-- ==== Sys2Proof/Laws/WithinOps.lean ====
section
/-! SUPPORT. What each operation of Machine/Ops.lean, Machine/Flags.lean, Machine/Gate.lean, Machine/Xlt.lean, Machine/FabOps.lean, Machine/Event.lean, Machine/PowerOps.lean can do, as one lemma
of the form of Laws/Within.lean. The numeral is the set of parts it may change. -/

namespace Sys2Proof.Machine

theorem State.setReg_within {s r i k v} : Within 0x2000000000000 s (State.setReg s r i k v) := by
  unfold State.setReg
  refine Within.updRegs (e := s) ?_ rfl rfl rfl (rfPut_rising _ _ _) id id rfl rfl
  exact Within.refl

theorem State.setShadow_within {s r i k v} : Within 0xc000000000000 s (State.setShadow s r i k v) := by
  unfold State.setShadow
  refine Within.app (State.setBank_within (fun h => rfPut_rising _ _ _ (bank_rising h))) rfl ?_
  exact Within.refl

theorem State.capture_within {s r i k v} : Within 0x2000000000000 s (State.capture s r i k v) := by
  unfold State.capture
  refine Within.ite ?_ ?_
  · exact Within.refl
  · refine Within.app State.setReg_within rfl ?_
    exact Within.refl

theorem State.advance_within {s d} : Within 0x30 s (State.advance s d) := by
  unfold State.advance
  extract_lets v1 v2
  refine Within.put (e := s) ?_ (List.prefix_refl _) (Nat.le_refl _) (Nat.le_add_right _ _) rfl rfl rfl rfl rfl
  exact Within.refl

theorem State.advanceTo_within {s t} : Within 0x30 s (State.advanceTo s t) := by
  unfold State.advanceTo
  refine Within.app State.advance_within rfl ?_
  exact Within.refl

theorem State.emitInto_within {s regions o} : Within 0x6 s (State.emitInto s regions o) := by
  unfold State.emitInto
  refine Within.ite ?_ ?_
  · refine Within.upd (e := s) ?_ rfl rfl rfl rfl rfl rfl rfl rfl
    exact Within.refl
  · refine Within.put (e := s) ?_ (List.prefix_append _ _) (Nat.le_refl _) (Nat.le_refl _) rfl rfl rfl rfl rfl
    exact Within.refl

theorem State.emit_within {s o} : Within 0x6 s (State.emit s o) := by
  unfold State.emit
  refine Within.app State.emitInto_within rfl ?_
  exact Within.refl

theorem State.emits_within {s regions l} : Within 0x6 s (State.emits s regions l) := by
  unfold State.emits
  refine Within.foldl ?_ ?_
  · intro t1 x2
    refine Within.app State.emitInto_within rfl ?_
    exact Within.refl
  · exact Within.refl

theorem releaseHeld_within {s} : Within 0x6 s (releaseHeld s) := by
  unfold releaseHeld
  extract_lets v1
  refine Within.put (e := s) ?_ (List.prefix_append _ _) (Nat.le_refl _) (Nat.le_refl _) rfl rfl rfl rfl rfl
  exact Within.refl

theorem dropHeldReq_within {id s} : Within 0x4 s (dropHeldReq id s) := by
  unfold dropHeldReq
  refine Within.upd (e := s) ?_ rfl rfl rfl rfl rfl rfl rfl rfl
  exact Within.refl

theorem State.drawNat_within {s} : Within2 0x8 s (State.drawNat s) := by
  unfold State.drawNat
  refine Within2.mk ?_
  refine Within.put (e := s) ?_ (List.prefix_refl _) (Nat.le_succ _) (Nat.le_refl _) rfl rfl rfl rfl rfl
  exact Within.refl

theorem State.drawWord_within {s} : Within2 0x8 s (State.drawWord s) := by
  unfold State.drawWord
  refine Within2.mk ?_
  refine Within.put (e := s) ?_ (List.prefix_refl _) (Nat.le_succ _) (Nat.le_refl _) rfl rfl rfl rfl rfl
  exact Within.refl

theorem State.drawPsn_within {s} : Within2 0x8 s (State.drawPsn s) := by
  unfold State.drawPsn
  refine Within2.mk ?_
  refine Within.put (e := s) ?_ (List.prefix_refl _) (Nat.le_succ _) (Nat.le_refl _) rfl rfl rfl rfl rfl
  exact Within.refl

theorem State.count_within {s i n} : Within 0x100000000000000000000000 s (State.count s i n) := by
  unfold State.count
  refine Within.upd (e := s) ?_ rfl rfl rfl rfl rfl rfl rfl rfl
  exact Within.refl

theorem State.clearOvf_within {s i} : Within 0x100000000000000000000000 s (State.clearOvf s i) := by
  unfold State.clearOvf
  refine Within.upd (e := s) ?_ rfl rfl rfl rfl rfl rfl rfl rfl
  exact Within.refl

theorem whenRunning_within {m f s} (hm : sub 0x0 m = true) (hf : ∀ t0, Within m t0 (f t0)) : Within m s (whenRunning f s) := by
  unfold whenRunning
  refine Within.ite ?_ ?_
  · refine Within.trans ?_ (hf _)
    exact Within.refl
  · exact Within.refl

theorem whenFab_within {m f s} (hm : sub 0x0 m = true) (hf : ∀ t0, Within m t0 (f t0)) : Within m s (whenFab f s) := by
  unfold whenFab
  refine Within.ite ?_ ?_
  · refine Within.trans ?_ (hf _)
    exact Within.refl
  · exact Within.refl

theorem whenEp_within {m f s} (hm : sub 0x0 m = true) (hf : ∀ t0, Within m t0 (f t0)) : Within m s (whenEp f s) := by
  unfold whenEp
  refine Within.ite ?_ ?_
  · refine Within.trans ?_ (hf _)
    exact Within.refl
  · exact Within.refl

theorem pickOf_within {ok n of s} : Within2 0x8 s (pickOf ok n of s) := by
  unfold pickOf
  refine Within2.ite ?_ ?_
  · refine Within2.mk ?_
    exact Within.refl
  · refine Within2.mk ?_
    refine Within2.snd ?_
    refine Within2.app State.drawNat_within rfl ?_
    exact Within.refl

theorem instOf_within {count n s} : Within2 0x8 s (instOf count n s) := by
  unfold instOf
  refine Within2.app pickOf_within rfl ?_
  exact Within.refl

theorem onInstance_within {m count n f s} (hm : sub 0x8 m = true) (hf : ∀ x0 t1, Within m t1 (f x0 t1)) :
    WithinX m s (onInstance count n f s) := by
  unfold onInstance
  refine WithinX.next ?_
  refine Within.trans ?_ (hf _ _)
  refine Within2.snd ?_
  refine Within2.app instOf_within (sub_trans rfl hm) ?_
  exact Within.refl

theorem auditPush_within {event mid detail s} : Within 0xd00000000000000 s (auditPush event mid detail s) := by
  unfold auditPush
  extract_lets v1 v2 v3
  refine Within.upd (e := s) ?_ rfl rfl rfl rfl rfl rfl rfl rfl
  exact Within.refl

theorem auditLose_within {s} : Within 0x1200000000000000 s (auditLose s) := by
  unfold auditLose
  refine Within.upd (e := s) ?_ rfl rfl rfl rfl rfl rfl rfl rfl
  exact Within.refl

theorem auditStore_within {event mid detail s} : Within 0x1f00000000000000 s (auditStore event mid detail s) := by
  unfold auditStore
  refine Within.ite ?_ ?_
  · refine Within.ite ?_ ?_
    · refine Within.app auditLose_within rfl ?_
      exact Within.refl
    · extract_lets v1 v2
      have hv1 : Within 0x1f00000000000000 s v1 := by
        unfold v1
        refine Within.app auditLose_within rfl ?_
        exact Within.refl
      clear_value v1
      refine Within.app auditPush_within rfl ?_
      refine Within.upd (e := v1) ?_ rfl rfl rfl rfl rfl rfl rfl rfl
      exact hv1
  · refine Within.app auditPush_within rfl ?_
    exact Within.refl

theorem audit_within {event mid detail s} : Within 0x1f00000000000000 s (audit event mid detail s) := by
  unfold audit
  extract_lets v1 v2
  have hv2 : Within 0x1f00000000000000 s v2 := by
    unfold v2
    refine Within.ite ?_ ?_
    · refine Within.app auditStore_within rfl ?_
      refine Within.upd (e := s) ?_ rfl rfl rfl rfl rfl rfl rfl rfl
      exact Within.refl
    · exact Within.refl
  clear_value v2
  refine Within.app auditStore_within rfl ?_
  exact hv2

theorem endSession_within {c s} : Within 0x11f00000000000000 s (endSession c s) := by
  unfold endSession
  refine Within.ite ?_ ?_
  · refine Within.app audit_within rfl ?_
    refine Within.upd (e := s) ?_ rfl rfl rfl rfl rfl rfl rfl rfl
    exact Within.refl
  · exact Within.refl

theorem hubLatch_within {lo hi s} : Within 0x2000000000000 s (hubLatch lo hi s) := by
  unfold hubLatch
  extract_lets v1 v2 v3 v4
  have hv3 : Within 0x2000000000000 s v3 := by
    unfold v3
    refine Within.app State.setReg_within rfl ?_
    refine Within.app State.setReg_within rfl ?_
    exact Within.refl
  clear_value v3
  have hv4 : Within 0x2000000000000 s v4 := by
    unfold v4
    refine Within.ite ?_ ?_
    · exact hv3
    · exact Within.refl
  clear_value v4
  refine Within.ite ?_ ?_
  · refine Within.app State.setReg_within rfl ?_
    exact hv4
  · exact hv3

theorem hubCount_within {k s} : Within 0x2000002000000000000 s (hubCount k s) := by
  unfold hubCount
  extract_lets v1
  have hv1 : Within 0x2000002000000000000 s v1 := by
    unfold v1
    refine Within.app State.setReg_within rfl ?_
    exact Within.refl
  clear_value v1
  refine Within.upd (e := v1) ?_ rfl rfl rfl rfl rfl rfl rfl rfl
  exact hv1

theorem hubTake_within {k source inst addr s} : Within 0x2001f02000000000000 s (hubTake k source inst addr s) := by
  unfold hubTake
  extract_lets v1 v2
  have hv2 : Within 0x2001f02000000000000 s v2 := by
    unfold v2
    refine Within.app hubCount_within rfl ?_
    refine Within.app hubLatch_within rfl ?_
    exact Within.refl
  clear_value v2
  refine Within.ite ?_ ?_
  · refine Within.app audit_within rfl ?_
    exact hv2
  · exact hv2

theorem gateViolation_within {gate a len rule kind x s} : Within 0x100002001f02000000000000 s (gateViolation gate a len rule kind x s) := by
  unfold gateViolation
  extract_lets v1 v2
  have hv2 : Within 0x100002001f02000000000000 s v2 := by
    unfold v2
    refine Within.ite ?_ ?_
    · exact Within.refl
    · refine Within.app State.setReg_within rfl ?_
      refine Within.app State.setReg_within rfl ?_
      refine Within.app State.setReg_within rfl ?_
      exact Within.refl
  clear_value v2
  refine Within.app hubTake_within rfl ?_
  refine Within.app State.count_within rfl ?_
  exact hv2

□ □ □ □ □

▸ **INSTRUCTIONS TO FOLLOW**
In the material above, how many lines hold the word "regions"? Say only the number.

▸ **TASK RESPONSE**
2